-- ==== Sys2Proof/Machine/Courier.lean ====
section
/-! DEFINITION. The Courier network (R207-R213): packets, acknowledgements and resends, the spoils that it carries to
the tick root, notifications, and what it drops. -/

namespace Sys2Proof.Machine

def State.onFrm (s : State) (f : FrameSt → FrameSt) : State := { s with frm := f s.frm }
def State.onCour (s : State) (f : CourierSt → CourierSt) : State := { s with cour := f s.cour }
def State.onClu (s : State) (j : Nat) (f : CluSt → CluSt) : State := s.setClu j (f (s.cluAt j))

/-- A packet of an acknowledged class leaves its source and awaits its ACK (R210). -/
def State.sendPkt (s : State) (src dst : Nat) (cls : BitVec 3) (pay : BitVec 17) : State :=
  (s.emit (courierMsg src dst cls pay)).onCour (fun c => { c with
    open_ := c.open_ ++ [{ src := src, dst := dst, cls := cls, pay := pay, sentAt := s.time, resends := 0 }] })

/-- A broadcast of the tick root to all 48 cluster nodes, each of which acknowledges it (R207, R209). -/
def State.rootCast (s : State) (cls : BitVec 3) (pay : BitVec 17) : State :=
  (s.emit (courierMsg 52 63 cls pay)).onCour (fun c => { c with
    open_ := c.open_ ++ (List.range 48).map (fun j =>
      { src := 52, dst := j, cls := cls, pay := pay, sentAt := s.time, resends := 0 }) })

/-- A receiver acknowledges a packet to its sender (R209). -/
def State.ackPkt (s : State) (node src : Nat) (cls : BitVec 3) (pay : BitVec 17) : State :=
  s.emit (courierMsg node src 4 (pay.setWidth 14 ++ cls))

/-! ### The tree (R207, R210) -/

/-- The nodes from one up to the root, the root left out: each names its hop to the node above it. -/
def courierUp (n : Nat) : List Nat := if n < 48 then [n, 48 + n / 12] else if n = 52 || 55 ≤ n then [] else [n]

/-- The hops that a packet takes: those up to the node where the paths part, and those down from it. Hop n is the one from node n
to the node above it, hop 64 + n the one back (DESIGN CHOICE, log entry 96: the spec numbers no hop). A broadcast takes every hop
down. -/
def courierPath (src dst : Nat) : List Nat :=
  if dst = 63 then courierUp src ++ (List.range 52).map (64 + ·)
  else
    let a := courierUp src
    let b := courierUp dst
    a.filter (fun n => !b.contains n) ++ ((b.filter (fun n => !a.contains n)).reverse.map (64 + ·))

/-- The packet that a hop carries next: of those under way over it, that of the class with the lowest priority number, in the order
sent (R209). -/
def CourierSt.onHop (c : CourierSt) (hop : Nat) : Option CourierOut :=
  match c.open_.filter (fun o => (courierPath o.src o.dst).contains hop) with
  | [] => none
  | o :: r => some (r.foldl (fun a b => if b.cls.toNat < a.cls.toNat then b else a) o)

/-- What tells a packet on a hop from another one. -/
def CourierSt.headOf (c : CourierSt) (hop : Nat) : Option (Nat × BitVec 3 × BitVec 17) := (c.onHop hop).map (fun o => (o.src, o.cls, o.pay))

/-- The failures of the packet that a hop carries (R210). -/
def CourierSt.failsOf (c : CourierSt) (hop : Nat) : Nat :=
  if tget c.hopHead hop none = c.headOf hop then tget c.hopFail hop 0 else 0

/-- A packet is lost on its way: a SPOIL reaches the root once its sender has sent it again (R210, R211). -/
def State.losePkt (s : State) (o : CourierOut) : State :=
  { s with flt := { s.flt with dues := s.flt.dues.map (fun d =>
      if o.cls = 2 && d.clu.any (fun k => k.val == o.src) && d.code.setWidth 17 == o.pay then
        { d with latest := max d.latest (o.sentAt + 4000 + courierBound) } else d) } }

/-- An event of the Courier network (R213): INST names the hop; the spec gives no place to the link set and the CLASS
(log entry 11). -/
def State.courEvent (s : State) (code : Code) (hop : Nat) : State :=
  (s.raise { code := code, inst := hop, detail := (Config.choice s.fresh).toNat }).tickFresh

/-- ACK (R209): the sender's copy of the packet that `src` acknowledges to `dst` is done with. -/
def execAck (src dst : Fin 64) (cls : BitVec 3) (pay : BitVec 14) (s : State) : Host.Outcome State Fault Refusal :=
  .next (s.onCour (fun c => { c with
    open_ := c.open_.filter (fun o => !(o.src == dst.val && o.dst == src.val && o.cls == cls
      && o.pay.setWidth 14 == pay)) }))

/-- NOTIFY (R209): the Postmaster learns of a leaf's record. -/
def execNotify (src : Fin 64) (code : Code) (spoils : Bool) (s : State) : Host.Outcome State Fault Refusal :=
  .next (s.onCour (fun c => { c with
    notified := tset c.notified src.val (code.setWidth 17 + (if spoils then 0x10000 else 0)) }))

/-- CLOSE_INJECTION_GATE (R202, R209): a CONTROL packet closes a position's injection gate. -/
def execCloseInjectionGate (p : Pos) (s : State) : Host.Outcome State Fault Refusal :=
  .next (s.onRtr p.val (fun r => { r with gateShut := true }))

/-- RESERVED_CLASS_PACKET (R209, R213): dropped and counted, fault 0x28.05. -/
def execReservedClassPacket (pkt : Word) (s : State) : Host.Outcome State Fault Refusal :=
  .next (
    if pkt.toNat % 8 = 7 then (s.onCour (fun c => { c with dropped := c.dropped + 1 })).courEvent 0x2805 (pkt.toNat / 8 % 64)
    else s)

/-- COURIER_CRC_MISMATCH (R210): a resend on the hop, notice 0x28.01; the fourth failure of a packet drops it and switches
the hop to its other link set, notice 0x28.02. -/
def execCourierCrcMismatch (hop : Fin 128) (s : State) : Host.Outcome State Fault Refusal :=
  .next (
    let n := s.cour.failsOf hop.val
    if n < 3 then
      ((s.onCour (fun c => { c with
        hopFail := tset c.hopFail hop.val (n + 1), hopHead := tset c.hopHead hop.val (c.headOf hop.val) })).count 0 0 6 1).courEvent
        0x2801 hop.val
    else
      ((match s.cour.onHop hop.val with | some o => s.losePkt o | none => s).onCour (fun c => { c with
        hopFail := tset c.hopFail hop.val 0, hopSetB := tset c.hopSetB hop.val (!tget c.hopSetB hop.val false)
        })).courEvent 0x2802 hop.val)

/-- COURIER_RESEND_TIMER (R210): packets of a source without an ACK for 1 µs go again; after 8 resends the sender gives
up with fault 0x28.03. -/
def execCourierResendTimer (src : Fin 64) (s : State) : Host.Outcome State Fault Refusal :=
  .next (
    let late (o : CourierOut) : Bool := o.src == src.val && decide (o.sentAt + 4000 ≤ s.time)
    s.cour.open_.foldl (fun (s : State) (o : CourierOut) =>
      if !late o then s
      else if o.resends < 8 then
        ((s.emit (courierMsg o.src o.dst o.cls o.pay)).onCour (fun c => { c with
          open_ := c.open_.map (fun x => if x == o then { x with sentAt := s.time, resends := x.resends + 1 } else x)
          })).count 0 0 6 1
      else (s.onCour (fun c => { c with open_ := c.open_.filter (fun x => x != o) })).courEvent 0x2803 src.val) s)

/-! ### Spoils on their way (R209, R462, R463) -/

/-- A spoil that travelled reaches the root, which acknowledges it. -/
def State.spoilArrives (s : State) (d : SpoilDue) : State :=
  let s := match d.clu with
    | some j => s.ackPkt 52 j.val 2 (d.code.setWidth 17)
    | none => s
  ({ s with flt := { s.flt with dues := s.flt.dues.filter (fun x => x != d) } }).rootSpoil d.step

/-- Every spoil of a cluster arrives: it precedes the cluster's commit report (R209). -/
def State.spoilsOf (s : State) (j : Nat) : State :=
  (s.flt.dues.filter (fun d => d.clu.any (fun k => k.val == j))).foldl State.spoilArrives s

/-- Whether a moment lies in the root clock cycle of frame done: the root's clock is 1.2 GHz (R39, R430). -/
def State.inClkOfDone (s : State) (t : Nat) : Bool :=
  match s.frm.doneAt with
  | some d => sameRootClk t d
  | none => false

/-- A spoil that reaches the root in the clk of frame done acts on the frame that has just done (R463). -/
def State.spoilDone (s : State) (step : Bool) : State :=
  if s.frm.decision = some true then s.damage
  else s.onFrm (fun f => { f with spoiled := f.spoiled || !step, stepSpoiled := true })

/-- SPOIL (R462, R463): a cluster's spoil of this code reaches the tick root. -/
def execSpoil (code : Code) (inClkOfDone : Bool) (s : State) : Host.Outcome State Fault Refusal :=
  .next (
    match s.flt.dues.find? (fun d => d.code == code) with
    | none => s
    | some d =>
      if inClkOfDone && s.frm.phase == 2 && s.inClkOfDone s.time then
        ({ s with flt := { s.flt with dues := s.flt.dues.filter (fun x => x != d) } }).spoilDone d.step
      else s.spoilArrives d)

end Sys2Proof.Machine
end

• • • • •

In the entries above, the lines from the one bearing "none => false" up to and including the one bearing "if inClkOfDone &&" should be transcribed exactly; no other line is wanted.

  | none => false

/-- A spoil that reaches the root in the clk of frame done acts on the frame that has just done (R463). -/
def State.spoilDone (s : State) (step : Bool) : State :=
  if s.frm.decision = some true then s.damage
  else s.onFrm (fun f => { f with spoiled := f.spoiled || !step, stepSpoiled := true })

/-- SPOIL (R462, R463): a cluster's spoil of this code reaches the tick root. -/
def execSpoil (code : Code) (inClkOfDone : Bool) (s : State) : Host.Outcome State Fault Refusal :=
  .next (
    match s.flt.dues.find? (fun d => d.code == code) with
    | none => s
    | some d =>
      if inClkOfDone && s.frm.phase == 2 && s.inClkOfDone s.time then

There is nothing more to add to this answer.